━━━ Data supplied ━━━

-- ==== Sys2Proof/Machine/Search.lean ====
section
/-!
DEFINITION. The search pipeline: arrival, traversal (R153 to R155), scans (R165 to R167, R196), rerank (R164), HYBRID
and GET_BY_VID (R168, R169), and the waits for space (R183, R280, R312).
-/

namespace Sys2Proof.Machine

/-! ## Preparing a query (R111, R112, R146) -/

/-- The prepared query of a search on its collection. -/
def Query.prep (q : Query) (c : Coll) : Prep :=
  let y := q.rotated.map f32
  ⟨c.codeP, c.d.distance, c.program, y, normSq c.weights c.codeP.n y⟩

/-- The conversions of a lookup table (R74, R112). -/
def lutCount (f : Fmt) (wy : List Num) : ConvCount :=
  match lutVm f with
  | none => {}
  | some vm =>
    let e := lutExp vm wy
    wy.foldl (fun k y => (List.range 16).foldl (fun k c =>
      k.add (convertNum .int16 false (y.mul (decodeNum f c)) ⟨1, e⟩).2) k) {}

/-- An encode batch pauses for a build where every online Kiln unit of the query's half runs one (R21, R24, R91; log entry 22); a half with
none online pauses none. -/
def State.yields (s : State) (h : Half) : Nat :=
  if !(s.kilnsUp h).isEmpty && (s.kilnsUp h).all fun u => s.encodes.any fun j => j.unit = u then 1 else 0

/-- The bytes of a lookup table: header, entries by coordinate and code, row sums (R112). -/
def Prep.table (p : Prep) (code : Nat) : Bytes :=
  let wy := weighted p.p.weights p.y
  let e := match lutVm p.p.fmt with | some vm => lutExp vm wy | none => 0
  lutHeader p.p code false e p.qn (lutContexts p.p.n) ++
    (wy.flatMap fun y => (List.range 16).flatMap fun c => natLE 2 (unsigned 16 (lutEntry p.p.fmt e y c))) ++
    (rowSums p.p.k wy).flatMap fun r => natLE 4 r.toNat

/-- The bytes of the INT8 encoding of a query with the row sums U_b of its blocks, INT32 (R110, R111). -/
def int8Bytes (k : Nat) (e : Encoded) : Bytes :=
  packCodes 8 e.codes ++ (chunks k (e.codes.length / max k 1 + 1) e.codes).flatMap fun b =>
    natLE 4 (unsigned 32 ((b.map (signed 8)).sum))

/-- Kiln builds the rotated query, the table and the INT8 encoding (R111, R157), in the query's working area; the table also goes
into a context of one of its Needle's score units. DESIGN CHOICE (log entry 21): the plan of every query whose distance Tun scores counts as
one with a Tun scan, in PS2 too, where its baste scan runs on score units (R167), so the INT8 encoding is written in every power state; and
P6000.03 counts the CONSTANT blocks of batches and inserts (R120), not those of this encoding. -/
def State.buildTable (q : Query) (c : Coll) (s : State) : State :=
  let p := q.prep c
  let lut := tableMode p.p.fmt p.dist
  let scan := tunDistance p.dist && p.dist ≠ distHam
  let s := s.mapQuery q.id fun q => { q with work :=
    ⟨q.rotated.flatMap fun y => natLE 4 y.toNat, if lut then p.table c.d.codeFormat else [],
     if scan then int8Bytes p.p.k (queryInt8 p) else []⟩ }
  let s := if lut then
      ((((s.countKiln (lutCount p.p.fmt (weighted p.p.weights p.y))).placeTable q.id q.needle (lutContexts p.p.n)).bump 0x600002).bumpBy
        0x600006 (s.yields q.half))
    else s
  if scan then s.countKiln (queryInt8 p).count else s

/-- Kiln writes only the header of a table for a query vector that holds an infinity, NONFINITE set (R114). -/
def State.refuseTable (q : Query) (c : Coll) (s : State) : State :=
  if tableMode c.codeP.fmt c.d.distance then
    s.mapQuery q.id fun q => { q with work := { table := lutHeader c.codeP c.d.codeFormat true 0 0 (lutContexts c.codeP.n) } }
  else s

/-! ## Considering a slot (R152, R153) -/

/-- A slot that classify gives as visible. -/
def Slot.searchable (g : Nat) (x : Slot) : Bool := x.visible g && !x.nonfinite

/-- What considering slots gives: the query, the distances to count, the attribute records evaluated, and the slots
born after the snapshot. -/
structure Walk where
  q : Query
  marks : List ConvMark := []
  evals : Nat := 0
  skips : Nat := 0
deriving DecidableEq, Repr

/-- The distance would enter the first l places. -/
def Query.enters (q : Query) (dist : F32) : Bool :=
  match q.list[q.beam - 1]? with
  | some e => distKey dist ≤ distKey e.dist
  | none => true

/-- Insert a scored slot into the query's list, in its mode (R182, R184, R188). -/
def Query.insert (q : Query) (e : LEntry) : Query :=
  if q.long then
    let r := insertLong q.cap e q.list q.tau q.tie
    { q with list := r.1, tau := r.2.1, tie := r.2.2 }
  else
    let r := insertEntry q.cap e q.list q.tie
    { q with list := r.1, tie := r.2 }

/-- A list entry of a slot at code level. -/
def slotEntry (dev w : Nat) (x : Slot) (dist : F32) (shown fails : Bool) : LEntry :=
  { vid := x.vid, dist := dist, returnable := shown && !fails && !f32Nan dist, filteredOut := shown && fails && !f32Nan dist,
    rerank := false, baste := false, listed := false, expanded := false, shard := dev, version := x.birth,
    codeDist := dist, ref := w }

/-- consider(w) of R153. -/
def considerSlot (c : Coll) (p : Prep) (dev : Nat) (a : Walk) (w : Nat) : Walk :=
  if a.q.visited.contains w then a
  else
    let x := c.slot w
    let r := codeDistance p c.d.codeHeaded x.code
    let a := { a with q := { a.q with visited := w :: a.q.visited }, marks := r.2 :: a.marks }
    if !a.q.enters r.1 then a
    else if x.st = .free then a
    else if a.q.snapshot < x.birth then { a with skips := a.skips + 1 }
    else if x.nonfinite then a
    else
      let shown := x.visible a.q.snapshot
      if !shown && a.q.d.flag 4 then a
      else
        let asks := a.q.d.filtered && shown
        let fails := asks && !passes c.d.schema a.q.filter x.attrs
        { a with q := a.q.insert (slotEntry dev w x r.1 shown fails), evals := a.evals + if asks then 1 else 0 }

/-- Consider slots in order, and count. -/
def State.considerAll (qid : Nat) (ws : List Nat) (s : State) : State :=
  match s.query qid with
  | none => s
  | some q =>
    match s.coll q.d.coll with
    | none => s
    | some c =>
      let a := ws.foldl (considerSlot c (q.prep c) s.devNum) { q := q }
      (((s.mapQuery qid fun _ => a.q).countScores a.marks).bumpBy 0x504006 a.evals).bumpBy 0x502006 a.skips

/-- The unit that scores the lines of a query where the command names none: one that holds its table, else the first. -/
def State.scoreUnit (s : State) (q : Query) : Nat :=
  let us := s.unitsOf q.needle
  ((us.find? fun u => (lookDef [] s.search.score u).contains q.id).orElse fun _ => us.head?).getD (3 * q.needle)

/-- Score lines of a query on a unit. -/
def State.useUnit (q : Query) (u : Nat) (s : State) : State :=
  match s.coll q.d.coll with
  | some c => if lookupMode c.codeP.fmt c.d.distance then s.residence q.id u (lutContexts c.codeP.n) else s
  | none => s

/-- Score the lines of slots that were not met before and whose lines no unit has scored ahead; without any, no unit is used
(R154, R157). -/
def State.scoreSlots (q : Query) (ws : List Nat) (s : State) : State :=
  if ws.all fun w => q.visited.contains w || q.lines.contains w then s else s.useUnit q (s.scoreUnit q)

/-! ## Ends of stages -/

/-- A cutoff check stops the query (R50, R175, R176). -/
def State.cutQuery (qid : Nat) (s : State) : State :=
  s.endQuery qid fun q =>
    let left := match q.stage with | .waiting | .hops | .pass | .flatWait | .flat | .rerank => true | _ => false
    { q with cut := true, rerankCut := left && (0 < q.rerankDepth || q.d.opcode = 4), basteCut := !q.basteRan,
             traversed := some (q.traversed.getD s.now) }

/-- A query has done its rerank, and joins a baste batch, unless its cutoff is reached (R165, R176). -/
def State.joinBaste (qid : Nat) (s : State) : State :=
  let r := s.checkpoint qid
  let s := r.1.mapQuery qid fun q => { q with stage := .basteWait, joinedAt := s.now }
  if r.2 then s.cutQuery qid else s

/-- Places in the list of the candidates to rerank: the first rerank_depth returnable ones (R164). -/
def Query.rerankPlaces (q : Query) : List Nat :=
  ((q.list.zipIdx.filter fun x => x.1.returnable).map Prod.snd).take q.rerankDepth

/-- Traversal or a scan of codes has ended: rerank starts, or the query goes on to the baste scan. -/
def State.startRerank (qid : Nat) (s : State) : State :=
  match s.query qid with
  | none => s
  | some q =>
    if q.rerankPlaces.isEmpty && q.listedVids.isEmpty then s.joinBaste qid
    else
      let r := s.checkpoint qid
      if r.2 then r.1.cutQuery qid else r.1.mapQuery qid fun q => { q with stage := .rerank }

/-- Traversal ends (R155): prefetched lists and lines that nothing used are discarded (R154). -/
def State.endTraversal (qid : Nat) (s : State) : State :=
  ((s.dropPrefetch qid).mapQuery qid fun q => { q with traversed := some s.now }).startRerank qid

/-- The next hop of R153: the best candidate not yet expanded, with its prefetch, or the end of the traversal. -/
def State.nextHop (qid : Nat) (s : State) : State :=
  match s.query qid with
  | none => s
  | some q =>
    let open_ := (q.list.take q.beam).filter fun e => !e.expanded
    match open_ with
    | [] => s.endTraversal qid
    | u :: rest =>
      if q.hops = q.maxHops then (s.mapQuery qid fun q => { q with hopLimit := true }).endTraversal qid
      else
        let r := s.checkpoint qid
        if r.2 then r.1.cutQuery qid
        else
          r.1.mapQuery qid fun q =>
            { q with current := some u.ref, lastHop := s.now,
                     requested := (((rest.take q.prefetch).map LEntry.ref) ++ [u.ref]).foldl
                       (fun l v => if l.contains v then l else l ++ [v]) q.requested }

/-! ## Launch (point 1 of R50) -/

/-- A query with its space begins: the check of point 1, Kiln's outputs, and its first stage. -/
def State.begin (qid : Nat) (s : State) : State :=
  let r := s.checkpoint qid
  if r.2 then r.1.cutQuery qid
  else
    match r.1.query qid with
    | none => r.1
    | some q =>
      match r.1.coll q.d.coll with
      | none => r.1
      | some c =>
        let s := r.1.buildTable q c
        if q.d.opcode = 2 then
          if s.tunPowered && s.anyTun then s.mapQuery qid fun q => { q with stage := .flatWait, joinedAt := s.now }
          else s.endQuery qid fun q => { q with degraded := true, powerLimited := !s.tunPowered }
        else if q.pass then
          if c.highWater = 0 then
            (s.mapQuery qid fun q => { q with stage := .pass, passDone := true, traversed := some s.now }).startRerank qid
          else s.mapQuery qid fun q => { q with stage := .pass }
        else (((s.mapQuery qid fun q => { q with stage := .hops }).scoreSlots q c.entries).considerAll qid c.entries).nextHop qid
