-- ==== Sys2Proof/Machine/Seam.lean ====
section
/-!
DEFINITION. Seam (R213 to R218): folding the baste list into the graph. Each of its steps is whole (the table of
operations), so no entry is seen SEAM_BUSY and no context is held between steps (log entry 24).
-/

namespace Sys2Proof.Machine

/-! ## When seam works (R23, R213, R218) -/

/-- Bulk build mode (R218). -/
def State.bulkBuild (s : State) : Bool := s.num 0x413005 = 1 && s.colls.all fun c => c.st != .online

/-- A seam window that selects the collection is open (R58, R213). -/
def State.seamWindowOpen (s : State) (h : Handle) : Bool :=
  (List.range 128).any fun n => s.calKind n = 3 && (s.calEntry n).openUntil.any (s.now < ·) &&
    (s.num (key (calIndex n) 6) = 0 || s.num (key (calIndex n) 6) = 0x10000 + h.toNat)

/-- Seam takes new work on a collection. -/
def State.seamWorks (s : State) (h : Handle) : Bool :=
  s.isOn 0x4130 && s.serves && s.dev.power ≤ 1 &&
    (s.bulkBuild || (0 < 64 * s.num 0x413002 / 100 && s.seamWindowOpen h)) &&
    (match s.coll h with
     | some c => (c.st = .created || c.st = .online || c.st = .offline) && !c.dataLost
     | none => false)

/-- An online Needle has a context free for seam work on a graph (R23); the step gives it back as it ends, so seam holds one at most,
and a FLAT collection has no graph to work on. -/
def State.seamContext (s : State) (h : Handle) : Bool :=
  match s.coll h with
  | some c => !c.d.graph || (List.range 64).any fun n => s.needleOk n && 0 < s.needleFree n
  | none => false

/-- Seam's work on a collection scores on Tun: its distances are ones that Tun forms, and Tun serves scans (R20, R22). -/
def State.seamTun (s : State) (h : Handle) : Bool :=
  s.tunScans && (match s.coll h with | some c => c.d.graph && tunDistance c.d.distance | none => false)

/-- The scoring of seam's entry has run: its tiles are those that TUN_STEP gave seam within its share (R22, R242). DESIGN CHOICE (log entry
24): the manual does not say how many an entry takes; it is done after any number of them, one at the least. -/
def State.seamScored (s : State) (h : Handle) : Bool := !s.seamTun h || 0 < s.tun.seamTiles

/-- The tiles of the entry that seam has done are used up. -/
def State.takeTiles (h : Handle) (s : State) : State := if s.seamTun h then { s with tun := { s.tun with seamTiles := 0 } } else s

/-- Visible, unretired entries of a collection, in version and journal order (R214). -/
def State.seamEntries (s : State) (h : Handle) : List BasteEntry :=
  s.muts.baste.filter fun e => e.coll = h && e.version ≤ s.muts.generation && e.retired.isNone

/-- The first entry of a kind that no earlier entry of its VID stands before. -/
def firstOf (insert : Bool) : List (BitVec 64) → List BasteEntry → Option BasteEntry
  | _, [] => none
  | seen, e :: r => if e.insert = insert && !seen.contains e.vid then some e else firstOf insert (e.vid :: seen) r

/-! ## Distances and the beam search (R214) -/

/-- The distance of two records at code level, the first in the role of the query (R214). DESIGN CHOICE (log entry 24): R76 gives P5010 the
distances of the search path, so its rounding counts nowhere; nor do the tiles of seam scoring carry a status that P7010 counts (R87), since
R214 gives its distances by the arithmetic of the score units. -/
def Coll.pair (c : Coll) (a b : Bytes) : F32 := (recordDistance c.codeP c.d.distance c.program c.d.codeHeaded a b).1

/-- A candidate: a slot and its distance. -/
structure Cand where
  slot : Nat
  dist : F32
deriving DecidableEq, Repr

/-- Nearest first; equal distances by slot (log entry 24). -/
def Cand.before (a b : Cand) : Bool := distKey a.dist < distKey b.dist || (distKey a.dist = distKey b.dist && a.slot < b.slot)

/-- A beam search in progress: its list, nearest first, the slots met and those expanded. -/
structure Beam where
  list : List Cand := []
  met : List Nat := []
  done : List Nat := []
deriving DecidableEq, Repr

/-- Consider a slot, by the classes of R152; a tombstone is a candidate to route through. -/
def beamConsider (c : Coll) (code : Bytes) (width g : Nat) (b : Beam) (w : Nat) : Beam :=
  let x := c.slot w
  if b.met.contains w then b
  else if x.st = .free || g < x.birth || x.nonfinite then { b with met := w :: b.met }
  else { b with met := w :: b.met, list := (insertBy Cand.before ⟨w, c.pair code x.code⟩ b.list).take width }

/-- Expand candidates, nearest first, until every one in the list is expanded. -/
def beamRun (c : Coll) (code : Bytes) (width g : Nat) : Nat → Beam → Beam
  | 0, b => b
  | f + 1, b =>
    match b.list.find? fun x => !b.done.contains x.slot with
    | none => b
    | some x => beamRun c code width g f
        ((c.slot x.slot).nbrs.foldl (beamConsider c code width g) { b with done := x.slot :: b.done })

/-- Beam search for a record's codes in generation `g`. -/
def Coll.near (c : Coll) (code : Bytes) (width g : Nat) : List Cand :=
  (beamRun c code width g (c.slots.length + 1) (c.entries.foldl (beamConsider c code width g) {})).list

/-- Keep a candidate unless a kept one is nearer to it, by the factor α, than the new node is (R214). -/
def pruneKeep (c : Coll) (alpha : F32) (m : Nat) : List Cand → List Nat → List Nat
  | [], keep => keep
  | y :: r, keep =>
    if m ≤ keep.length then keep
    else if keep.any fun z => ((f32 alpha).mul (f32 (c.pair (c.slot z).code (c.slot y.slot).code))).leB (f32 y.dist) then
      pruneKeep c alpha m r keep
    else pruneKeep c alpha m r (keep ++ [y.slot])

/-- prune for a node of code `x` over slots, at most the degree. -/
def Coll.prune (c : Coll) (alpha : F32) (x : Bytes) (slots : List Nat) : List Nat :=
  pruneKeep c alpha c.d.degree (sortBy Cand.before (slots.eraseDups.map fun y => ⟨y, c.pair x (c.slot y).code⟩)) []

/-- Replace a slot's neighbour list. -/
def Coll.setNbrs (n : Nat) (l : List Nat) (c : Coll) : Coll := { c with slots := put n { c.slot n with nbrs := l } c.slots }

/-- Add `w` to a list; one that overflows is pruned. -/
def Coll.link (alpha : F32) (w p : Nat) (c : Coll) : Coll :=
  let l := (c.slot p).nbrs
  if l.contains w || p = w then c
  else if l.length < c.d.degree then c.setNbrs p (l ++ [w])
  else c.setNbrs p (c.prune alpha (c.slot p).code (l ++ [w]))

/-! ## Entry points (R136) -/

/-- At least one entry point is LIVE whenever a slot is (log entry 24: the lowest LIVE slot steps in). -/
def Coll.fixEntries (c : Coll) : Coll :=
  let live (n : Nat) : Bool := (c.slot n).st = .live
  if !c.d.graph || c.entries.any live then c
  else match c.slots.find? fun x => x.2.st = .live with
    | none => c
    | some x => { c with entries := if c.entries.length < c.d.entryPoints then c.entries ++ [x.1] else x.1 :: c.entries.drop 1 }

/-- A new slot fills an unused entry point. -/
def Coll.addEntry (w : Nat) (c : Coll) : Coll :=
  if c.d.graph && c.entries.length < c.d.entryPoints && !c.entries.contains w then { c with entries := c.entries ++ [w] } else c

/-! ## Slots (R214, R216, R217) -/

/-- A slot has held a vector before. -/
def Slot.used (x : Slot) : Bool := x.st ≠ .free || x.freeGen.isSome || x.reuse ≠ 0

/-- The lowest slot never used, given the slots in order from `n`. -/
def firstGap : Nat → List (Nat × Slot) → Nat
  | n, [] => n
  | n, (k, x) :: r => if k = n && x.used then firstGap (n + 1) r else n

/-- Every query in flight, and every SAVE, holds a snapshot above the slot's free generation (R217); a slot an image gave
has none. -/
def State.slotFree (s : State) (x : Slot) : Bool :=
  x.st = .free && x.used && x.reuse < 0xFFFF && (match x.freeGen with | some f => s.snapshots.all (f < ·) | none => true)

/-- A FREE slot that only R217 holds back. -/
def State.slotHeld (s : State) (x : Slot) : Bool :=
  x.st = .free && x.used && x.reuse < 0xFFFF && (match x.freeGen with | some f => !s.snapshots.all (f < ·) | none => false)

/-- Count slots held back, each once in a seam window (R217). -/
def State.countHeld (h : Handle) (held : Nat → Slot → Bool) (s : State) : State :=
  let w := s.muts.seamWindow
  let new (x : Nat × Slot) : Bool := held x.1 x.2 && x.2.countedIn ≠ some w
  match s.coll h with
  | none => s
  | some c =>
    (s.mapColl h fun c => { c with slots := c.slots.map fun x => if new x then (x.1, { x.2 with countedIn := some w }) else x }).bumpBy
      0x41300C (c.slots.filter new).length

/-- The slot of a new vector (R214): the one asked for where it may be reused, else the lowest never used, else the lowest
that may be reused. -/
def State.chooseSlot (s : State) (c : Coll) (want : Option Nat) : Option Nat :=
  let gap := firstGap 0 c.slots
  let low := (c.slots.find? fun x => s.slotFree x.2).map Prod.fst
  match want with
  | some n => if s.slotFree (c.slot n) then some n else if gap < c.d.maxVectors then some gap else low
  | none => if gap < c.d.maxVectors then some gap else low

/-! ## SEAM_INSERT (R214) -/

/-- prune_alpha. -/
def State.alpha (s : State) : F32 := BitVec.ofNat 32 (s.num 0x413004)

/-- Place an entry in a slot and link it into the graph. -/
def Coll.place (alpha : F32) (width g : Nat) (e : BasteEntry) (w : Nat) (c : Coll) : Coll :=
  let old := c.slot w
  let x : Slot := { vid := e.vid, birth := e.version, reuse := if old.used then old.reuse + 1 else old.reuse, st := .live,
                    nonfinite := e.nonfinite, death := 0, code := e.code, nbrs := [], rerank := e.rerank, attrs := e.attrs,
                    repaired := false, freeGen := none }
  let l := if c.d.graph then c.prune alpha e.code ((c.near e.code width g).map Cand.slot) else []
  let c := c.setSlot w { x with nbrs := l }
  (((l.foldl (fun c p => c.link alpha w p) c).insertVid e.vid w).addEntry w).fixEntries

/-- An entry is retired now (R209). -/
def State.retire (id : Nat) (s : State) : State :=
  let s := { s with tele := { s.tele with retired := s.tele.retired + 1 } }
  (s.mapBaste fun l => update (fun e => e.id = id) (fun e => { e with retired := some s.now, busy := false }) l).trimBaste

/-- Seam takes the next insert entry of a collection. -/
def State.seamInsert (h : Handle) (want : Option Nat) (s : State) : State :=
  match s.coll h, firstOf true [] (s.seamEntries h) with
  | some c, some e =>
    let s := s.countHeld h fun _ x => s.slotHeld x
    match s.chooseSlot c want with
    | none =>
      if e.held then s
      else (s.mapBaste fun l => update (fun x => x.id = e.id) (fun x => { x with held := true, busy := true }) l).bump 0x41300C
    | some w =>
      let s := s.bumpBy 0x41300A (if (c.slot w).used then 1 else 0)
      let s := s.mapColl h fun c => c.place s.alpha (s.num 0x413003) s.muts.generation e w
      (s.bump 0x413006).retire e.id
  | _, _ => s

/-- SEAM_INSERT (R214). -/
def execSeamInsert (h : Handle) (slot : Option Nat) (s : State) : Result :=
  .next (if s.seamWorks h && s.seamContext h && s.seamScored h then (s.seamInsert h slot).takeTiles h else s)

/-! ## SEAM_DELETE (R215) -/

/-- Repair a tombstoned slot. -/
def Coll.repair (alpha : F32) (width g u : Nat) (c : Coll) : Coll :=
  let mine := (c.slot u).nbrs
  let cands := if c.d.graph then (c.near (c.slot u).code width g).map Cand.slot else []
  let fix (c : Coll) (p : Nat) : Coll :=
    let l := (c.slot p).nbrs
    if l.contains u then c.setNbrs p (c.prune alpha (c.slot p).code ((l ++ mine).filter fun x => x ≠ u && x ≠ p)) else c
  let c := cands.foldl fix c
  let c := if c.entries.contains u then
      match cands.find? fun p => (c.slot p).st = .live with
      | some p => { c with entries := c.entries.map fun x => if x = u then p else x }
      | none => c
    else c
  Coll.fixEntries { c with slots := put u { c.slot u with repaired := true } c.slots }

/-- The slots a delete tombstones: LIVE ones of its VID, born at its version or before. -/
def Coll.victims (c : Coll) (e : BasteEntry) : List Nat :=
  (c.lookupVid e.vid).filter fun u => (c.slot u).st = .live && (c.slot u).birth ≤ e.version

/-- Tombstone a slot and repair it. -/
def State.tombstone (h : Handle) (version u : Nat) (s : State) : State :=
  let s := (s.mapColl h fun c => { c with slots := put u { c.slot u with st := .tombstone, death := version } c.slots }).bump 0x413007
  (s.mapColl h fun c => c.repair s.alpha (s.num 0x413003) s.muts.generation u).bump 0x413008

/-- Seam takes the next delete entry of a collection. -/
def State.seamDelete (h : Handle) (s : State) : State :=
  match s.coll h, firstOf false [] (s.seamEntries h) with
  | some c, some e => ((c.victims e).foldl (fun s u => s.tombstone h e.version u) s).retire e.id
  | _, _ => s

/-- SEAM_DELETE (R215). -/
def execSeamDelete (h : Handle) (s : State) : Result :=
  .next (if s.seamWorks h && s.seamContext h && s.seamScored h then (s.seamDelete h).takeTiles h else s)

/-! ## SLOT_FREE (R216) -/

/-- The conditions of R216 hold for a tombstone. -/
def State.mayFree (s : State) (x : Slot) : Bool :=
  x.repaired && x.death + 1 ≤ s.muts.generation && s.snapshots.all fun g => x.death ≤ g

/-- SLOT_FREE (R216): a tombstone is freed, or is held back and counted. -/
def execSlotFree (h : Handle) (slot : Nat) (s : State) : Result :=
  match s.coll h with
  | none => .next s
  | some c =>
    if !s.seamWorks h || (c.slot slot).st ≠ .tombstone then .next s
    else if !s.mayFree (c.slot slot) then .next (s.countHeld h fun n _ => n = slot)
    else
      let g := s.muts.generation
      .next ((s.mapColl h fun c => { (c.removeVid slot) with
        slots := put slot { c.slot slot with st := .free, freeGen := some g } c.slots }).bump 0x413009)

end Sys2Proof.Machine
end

━━━

#### [Exercise]
The lines from the top of the data above down to the line containing "def State.yields (s" are to be copied exactly; no other line should appear.

#### [Task answer]
-- ==== Sys2Proof/Machine/Search.lean ====
section
/-!
DEFINITION. The search pipeline: arrival, traversal (R153 to R155), scans (R165 to R167, R196), rerank (R164), HYBRID
and GET_BY_VID (R168, R169), and the waits for space (R183, R280, R312).
-/

namespace Sys2Proof.Machine

/-! ## Preparing a query (R111, R112, R146) -/

/-- The prepared query of a search on its collection. -/
def Query.prep (q : Query) (c : Coll) : Prep :=
  let y := q.rotated.map f32
  ⟨c.codeP, c.d.distance, c.program, y, normSq c.weights c.codeP.n y⟩

/-- The conversions of a lookup table (R74, R112). -/
def lutCount (f : Fmt) (wy : List Num) : ConvCount :=
  match lutVm f with
  | none => {}
  | some vm =>
    let e := lutExp vm wy
    wy.foldl (fun k y => (List.range 16).foldl (fun k c =>
      k.add (convertNum .int16 false (y.mul (decodeNum f c)) ⟨1, e⟩).2) k) {}

/-- An encode batch pauses for a build where every online Kiln unit of the query's half runs one (R21, R24, R91; log entry 22); a half with
none online pauses none. -/
def State.yields (s : State) (h : Half) : Nat :=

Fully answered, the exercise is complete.